BEGIN INFORMATION GIVEN

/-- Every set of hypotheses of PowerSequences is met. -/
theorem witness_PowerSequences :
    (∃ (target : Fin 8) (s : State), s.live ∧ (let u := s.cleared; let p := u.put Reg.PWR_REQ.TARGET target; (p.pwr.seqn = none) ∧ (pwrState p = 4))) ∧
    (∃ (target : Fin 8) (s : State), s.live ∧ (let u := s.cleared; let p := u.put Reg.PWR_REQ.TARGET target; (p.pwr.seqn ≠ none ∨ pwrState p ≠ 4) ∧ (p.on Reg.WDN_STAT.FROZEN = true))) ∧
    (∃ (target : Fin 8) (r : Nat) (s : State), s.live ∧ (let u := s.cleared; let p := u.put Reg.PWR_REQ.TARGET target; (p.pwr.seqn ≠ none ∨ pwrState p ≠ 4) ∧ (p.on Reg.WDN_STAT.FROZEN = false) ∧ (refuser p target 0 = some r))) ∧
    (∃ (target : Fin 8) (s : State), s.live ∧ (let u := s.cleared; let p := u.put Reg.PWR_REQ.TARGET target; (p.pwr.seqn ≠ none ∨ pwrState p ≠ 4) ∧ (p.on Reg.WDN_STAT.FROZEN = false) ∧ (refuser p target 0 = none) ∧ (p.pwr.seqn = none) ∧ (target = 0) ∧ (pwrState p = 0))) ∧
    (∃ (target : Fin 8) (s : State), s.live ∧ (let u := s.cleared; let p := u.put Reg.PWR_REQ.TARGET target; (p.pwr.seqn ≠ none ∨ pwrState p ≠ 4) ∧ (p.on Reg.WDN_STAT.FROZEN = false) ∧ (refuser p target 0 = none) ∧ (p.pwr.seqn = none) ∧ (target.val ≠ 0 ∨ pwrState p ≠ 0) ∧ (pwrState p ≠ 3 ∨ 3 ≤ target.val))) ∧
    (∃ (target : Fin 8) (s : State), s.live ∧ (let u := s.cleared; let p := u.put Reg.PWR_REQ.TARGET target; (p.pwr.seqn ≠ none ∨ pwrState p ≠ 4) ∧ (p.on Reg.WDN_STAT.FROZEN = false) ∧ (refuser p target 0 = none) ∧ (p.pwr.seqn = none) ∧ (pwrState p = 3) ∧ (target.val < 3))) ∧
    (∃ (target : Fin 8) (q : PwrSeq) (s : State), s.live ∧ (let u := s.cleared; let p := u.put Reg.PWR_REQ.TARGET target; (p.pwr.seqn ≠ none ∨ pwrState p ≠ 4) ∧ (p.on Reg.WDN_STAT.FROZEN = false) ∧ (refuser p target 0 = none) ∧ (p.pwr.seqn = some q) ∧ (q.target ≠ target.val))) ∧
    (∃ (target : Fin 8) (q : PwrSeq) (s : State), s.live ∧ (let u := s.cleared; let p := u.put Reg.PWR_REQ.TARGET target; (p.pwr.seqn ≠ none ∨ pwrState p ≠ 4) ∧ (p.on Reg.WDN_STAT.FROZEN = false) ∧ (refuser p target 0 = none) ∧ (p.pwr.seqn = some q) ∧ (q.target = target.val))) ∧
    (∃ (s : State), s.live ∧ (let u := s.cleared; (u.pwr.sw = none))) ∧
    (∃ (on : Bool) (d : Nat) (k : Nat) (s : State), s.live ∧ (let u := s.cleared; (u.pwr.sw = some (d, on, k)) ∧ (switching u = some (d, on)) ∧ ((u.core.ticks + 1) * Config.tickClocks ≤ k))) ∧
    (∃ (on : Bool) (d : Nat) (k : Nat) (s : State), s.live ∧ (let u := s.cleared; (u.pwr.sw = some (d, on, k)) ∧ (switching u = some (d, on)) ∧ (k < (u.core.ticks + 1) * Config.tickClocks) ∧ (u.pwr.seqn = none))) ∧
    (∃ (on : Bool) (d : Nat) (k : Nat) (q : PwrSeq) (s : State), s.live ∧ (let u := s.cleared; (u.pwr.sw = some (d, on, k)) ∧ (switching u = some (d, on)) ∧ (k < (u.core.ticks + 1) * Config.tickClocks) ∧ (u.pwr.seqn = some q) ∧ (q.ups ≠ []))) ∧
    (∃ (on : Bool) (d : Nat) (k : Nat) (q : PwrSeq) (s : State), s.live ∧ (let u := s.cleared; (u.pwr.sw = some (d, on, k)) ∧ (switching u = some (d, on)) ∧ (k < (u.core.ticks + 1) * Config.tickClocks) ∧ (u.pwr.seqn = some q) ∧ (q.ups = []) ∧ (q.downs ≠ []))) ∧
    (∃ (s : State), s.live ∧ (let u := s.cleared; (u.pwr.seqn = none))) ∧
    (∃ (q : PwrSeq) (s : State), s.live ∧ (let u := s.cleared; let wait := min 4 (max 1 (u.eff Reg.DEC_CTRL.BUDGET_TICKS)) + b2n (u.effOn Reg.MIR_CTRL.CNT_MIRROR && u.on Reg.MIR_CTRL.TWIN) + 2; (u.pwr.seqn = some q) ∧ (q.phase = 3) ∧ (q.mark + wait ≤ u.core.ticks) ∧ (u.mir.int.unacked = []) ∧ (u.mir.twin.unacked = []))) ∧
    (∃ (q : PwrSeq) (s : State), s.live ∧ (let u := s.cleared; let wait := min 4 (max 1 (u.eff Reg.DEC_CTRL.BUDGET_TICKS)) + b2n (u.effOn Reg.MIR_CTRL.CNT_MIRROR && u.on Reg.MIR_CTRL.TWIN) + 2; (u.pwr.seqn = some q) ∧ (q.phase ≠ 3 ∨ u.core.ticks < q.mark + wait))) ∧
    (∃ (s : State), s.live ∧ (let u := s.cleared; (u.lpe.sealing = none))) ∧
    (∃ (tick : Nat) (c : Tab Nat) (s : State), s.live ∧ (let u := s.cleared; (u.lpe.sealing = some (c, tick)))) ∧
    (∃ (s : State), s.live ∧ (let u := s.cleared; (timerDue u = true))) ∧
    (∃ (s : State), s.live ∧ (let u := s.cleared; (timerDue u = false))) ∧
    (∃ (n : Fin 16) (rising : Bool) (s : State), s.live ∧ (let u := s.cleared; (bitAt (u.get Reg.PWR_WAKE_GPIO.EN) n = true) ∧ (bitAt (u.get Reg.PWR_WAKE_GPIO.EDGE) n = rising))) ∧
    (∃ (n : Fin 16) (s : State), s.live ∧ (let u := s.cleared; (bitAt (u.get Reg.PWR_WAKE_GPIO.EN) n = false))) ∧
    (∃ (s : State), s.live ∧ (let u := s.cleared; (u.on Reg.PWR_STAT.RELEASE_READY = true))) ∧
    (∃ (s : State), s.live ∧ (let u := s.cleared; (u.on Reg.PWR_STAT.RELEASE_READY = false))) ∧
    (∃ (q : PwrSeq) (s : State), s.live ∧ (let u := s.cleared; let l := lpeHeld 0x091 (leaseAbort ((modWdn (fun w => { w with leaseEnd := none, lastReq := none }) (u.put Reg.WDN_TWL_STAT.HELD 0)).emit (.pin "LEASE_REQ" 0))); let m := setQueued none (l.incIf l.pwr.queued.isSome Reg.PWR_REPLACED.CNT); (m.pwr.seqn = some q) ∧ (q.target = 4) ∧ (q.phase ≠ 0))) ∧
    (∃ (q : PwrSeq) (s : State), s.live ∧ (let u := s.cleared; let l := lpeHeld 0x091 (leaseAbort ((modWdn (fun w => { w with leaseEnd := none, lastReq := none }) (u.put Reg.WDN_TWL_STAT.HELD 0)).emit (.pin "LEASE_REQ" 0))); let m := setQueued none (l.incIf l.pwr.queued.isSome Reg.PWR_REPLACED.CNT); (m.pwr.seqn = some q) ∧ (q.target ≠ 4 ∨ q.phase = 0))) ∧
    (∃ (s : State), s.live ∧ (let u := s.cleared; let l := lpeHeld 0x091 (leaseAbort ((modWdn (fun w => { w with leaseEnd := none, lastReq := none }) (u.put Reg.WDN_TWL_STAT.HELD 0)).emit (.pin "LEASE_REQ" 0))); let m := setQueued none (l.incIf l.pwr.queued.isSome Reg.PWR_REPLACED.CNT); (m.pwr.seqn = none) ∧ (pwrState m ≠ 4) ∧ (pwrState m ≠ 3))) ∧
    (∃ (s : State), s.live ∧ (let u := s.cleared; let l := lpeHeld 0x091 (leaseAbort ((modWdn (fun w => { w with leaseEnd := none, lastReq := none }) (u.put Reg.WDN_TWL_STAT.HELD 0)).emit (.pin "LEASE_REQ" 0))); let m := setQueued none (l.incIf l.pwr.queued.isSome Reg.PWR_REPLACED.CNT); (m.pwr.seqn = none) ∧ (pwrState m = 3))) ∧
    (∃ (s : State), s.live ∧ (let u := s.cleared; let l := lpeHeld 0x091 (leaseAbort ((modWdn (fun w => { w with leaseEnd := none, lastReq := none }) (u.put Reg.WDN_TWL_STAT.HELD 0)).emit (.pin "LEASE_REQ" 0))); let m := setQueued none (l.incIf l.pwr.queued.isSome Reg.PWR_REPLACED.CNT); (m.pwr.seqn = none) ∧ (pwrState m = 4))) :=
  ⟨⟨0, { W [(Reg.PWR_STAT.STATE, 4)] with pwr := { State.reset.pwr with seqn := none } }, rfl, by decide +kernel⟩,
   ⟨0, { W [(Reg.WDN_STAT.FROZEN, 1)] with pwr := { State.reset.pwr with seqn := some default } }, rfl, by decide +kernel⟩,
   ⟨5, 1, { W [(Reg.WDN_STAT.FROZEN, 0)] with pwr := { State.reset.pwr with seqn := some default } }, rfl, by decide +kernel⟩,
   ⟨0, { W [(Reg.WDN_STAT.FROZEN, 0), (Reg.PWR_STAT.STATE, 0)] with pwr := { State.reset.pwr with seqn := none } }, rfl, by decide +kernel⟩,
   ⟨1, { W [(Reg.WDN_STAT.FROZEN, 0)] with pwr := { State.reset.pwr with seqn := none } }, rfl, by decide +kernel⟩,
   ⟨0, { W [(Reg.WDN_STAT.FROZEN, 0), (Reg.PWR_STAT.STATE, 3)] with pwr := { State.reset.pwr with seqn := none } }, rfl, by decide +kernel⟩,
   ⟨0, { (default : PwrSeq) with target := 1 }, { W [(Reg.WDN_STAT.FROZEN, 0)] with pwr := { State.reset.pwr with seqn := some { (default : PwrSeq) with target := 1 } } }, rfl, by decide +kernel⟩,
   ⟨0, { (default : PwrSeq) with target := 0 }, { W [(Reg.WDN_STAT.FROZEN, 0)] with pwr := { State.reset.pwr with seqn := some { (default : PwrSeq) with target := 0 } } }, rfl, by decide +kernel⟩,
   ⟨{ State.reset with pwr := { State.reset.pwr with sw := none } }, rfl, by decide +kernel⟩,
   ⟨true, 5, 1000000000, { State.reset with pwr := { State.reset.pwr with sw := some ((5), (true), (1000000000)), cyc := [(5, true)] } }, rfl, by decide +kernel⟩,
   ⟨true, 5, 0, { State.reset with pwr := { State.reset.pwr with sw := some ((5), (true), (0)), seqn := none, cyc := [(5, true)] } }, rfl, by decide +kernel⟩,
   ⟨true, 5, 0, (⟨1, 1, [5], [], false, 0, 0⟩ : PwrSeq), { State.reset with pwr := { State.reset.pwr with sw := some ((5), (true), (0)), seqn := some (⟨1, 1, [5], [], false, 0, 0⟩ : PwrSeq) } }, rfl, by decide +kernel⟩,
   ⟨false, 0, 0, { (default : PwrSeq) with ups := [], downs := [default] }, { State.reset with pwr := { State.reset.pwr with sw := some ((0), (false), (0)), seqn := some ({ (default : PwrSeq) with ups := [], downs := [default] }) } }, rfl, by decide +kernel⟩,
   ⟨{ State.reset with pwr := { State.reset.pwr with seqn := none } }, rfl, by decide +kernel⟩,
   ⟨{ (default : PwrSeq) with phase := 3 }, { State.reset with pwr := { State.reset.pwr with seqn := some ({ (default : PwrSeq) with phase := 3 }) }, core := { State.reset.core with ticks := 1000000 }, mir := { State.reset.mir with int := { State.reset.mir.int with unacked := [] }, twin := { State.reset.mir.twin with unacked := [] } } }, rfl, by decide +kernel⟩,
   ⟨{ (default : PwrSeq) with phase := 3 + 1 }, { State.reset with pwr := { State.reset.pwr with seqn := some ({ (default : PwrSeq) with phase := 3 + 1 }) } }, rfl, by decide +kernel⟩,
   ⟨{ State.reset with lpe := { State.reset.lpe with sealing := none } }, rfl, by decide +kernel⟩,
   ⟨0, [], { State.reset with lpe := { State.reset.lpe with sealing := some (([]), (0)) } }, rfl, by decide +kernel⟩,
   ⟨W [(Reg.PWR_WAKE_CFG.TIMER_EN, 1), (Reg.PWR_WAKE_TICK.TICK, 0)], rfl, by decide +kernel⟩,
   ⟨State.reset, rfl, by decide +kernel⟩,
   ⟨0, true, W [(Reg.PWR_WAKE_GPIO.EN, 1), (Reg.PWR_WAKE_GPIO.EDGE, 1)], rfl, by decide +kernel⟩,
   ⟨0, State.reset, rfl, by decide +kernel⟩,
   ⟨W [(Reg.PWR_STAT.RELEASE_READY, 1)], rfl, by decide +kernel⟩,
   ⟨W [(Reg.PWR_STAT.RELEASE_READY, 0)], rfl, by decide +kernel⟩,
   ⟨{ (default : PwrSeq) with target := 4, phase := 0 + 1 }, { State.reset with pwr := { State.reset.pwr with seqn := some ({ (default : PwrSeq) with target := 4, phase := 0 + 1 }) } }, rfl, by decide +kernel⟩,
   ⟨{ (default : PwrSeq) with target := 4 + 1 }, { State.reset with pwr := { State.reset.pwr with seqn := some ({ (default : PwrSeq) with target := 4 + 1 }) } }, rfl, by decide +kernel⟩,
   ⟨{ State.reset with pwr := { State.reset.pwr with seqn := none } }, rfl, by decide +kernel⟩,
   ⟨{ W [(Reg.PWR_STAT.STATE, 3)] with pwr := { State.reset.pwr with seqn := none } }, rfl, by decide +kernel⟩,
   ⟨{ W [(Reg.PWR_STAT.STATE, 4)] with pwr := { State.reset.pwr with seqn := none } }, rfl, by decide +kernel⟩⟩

END INFORMATION GIVEN

EXERCISE DETAILS:
Take the lines from the start of the records through the line holding "(∃ (target : Fin 8) (r", both included, and please print them exactly, with nothing else.

TASK OUTPUT:
/-- Every set of hypotheses of PowerSequences is met. -/
theorem witness_PowerSequences :
    (∃ (target : Fin 8) (s : State), s.live ∧ (let u := s.cleared; let p := u.put Reg.PWR_REQ.TARGET target; (p.pwr.seqn = none) ∧ (pwrState p = 4))) ∧
    (∃ (target : Fin 8) (s : State), s.live ∧ (let u := s.cleared; let p := u.put Reg.PWR_REQ.TARGET target; (p.pwr.seqn ≠ none ∨ pwrState p ≠ 4) ∧ (p.on Reg.WDN_STAT.FROZEN = true))) ∧
    (∃ (target : Fin 8) (r : Nat) (s : State), s.live ∧ (let u := s.cleared; let p := u.put Reg.PWR_REQ.TARGET target; (p.pwr.seqn ≠ none ∨ pwrState p ≠ 4) ∧ (p.on Reg.WDN_STAT.FROZEN = false) ∧ (refuser p target 0 = some r))) ∧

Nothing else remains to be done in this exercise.